Exercise aim: Repeat exactly, and only, the lines below starting at the line that contains "w.getLsbD 0 = s.pending.isSome ∧" and ending at the line that contains "exec .rdCmd s", inclusive of both.

━━━━━ Study material

/-- R77: FWDN n and INVN n assemble to their words for n up to 31, and to nothing above or without a
count. -/
def Obligations.AssemblerEncodesCommands : Prop :=
  assembleLine (.cmd .nop) = some [.wrCmd 0x00] ∧
  assembleLine (.cmd .fwd1) = some [.wrCmd 0x01] ∧
  assembleLine (.cmd .inv1) = some [.wrCmd 0x02] ∧
  (∀ n : Nat, n ≤ 31 →
    assembleLine (.cmd (.fwdn (some n))) = some [.wrCmd (BitVec.ofNat 32 (0x03 ||| n <<< 8))] ∧
    assembleLine (.cmd (.invn (some n))) = some [.wrCmd (BitVec.ofNat 32 (0x04 ||| n <<< 8))] ∧
    decode (.cmd (BitVec.ofNat 32 (0x03 ||| n <<< 8))) = .ok (.fwdn (BitVec.ofNat 5 n)) ∧
    decode (.cmd (BitVec.ofNat 32 (0x04 ||| n <<< 8))) = .ok (.invn (BitVec.ofNat 5 n))) ∧
  (∀ n : Nat, 31 < n →
    assembleLine (.cmd (.fwdn (some n))) = none ∧ assembleLine (.cmd (.invn (some n))) = none) ∧
  assembleLine (.cmd (.fwdn none)) = none ∧ assembleLine (.cmd (.invn none)) = none

/-- The pseudo-instruction setpix (R79): three writes, whose data word holds R, G and B in the lanes
that wr PIX_DATA takes them from (R56); a sample above 255 is an assembly error. -/
def Obligations.SetpixPacksTheChannels : Prop :=
  (∀ x y r g b : Nat, x < 2 ^ 32 → y < 2 ^ 32 → r ≤ 255 → g ≤ 255 → b ≤ 255 →
    ∃ d : Word, assembleLine (.setpix x y r g b) =
        some [.wrPixX (BitVec.ofNat 32 x), .wrPixY (BitVec.ofNat 32 y), .wrPixData d] ∧
      (d.extractLsb' 0 8).toNat = r ∧ (d.extractLsb' 8 8).toNat = g ∧
      (d.extractLsb' 16 8).toNat = b ∧ d.extractLsb' 24 8 = 0#8) ∧
  (∀ x y r g b : Nat, 255 < r ∨ 255 < g ∨ 255 < b → assembleLine (.setpix x y r g b) = none)

/-! ### Register transactions -/

/-- R101: ID reads its constant and ignores writes. -/
def Obligations.IdReadsItsConstantAndIgnoresWrites : Prop :=
  ∀ (s : State) (d : Word),
    decode (.bus (0#1 ++ 0#4 ++ d)) = .ok .rdId ∧
    decode (.bus (1#1 ++ 0#4 ++ d)) = .ok (.wrId d) ∧
    exec .rdId s = .next { s with rdata := some 0x48574531 } ∧
    exec (.wrId d) s = .next s

/-- R102: CTRL keeps bit 0 and reads it back; the other bits read 0; not locked. -/
def Obligations.CtrlKeepsBitZero : Prop :=
  ∀ (s : State) (d : Word),
    decode (.bus (0#1 ++ 1#4 ++ d)) = .ok .rdCtrl ∧
    decode (.bus (1#1 ++ 1#4 ++ d)) = .ok (.wrCtrl d) ∧
    exec .rdCtrl s = .next { s with rdata := some (if s.irqEn = true then 1 else 0) } ∧
    exec (.wrCtrl d) s = .next { s with irqEn := d.getLsbD 0 }

/-- R103: the layout of STATUS, its computed fields, and its value at reset. -/
def Obligations.StatusReadsItsFields : Prop :=
  (∀ d : Word, decode (.bus (0#1 ++ 2#4 ++ d)) = .ok .rdStatus) ∧
  (∀ s : State, ∃ w : Word, exec .rdStatus s = .next { s with rdata := some w } ∧
    w.getLsbD 0 = s.pending.isSome ∧
    w.getLsbD 1 = s.done ∧
    w.getLsbD 2 = s.err ∧
    w.getLsbD 3 = false ∧
    w.extractLsb' 4 4 = s.errCode ∧
    (w.getLsbD 8 = true ↔ inImage s) ∧
    (w.getLsbD 9 = true ↔ geomFits s) ∧
    w.getLsbD 10 = (s.irqEn && (s.done || s.err)) ∧
    w.extractLsb' 11 21 = 0#21) ∧
  exec .rdStatus State.reset = .next { State.reset with rdata := some 0x00000200 }

/-- R104: a write of STATUS clears DONE by bit 1, ERR and ERR_CODE by bit 2, and nothing else. -/
def Obligations.StatusWriteClearsDoneAndErr : Prop :=
  ∀ (s : State) (d : Word),
    decode (.bus (1#1 ++ 2#4 ++ d)) = .ok (.wrStatus d) ∧
    exec (.wrStatus d) s = .next
      { s with
        done := if d.getLsbD 1 = true then false else s.done
        err := if d.getLsbD 2 = true then false else s.err
        errCode := if d.getLsbD 2 = true then 0 else s.errCode }

/-- R105: CMD reads 0, whatever is in progress. -/
def Obligations.CmdReadsZero : Prop :=
  ∀ (s : State) (d : Word),
    decode (.bus (0#1 ++ 3#4 ++ d)) = .ok .rdCmd ∧
    exec .rdCmd s = .next { s with rdata := some 0 }

/-- R107: the configuration registers read their value, also while busy, when it is the value the
command in progress uses. -/
def Obligations.ConfigurationReadsReturnTheRegister : Prop :=
  (∀ d : Word,
    decode (.bus (0#1 ++ 4#4 ++ d)) = .ok .rdWidth ∧
    decode (.bus (0#1 ++ 5#4 ++ d)) = .ok .rdHeight ∧
    decode (.bus (0#1 ++ 6#4 ++ d)) = .ok .rdAw ∧
    decode (.bus (0#1 ++ 7#4 ++ d)) = .ok .rdAh ∧
    decode (.bus (0#1 ++ 8#4 ++ d)) = .ok .rdPixX ∧
    decode (.bus (0#1 ++ 9#4 ++ d)) = .ok .rdPixY) ∧
  (∀ s : State,
    exec .rdWidth s = .next { s with rdata := some s.width } ∧
    exec .rdHeight s = .next { s with rdata := some s.height } ∧
    exec .rdAw s = .next { s with rdata := some s.aw } ∧
    exec .rdAh s = .next { s with rdata := some s.ah } ∧
    exec .rdPixX s = .next { s with rdata := some s.pixX } ∧
    exec .rdPixY s = .next { s with rdata := some s.pixY }) ∧
  (∀ (s : State) (p : Pending), s.Inv → s.pending = some p →
    exec .rdWidth s = .next { s with rdata := some p.w } ∧
    exec .rdHeight s = .next { s with rdata := some p.h } ∧
    exec .rdAw s = .next { s with rdata := some p.aw } ∧
    exec .rdAh s = .next { s with rdata := some p.ah })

━━━━━━━━━━

Result:
    w.getLsbD 0 = s.pending.isSome ∧
    w.getLsbD 1 = s.done ∧
    w.getLsbD 2 = s.err ∧
    w.getLsbD 3 = false ∧
    w.extractLsb' 4 4 = s.errCode ∧
    (w.getLsbD 8 = true ↔ inImage s) ∧
    (w.getLsbD 9 = true ↔ geomFits s) ∧
    w.getLsbD 10 = (s.irqEn && (s.done || s.err)) ∧
    w.extractLsb' 11 21 = 0#21) ∧
  exec .rdStatus State.reset = .next { State.reset with rdata := some 0x00000200 }

/-- R104: a write of STATUS clears DONE by bit 1, ERR and ERR_CODE by bit 2, and nothing else. -/
def Obligations.StatusWriteClearsDoneAndErr : Prop :=
  ∀ (s : State) (d : Word),
    decode (.bus (1#1 ++ 2#4 ++ d)) = .ok (.wrStatus d) ∧
    exec (.wrStatus d) s = .next
      { s with
        done := if d.getLsbD 1 = true then false else s.done
        err := if d.getLsbD 2 = true then false else s.err
        errCode := if d.getLsbD 2 = true then 0 else s.errCode }

/-- R105: CMD reads 0, whatever is in progress. -/
def Obligations.CmdReadsZero : Prop :=
  ∀ (s : State) (d : Word),
    decode (.bus (0#1 ++ 3#4 ++ d)) = .ok .rdCmd ∧
    exec .rdCmd s = .next { s with rdata := some 0 }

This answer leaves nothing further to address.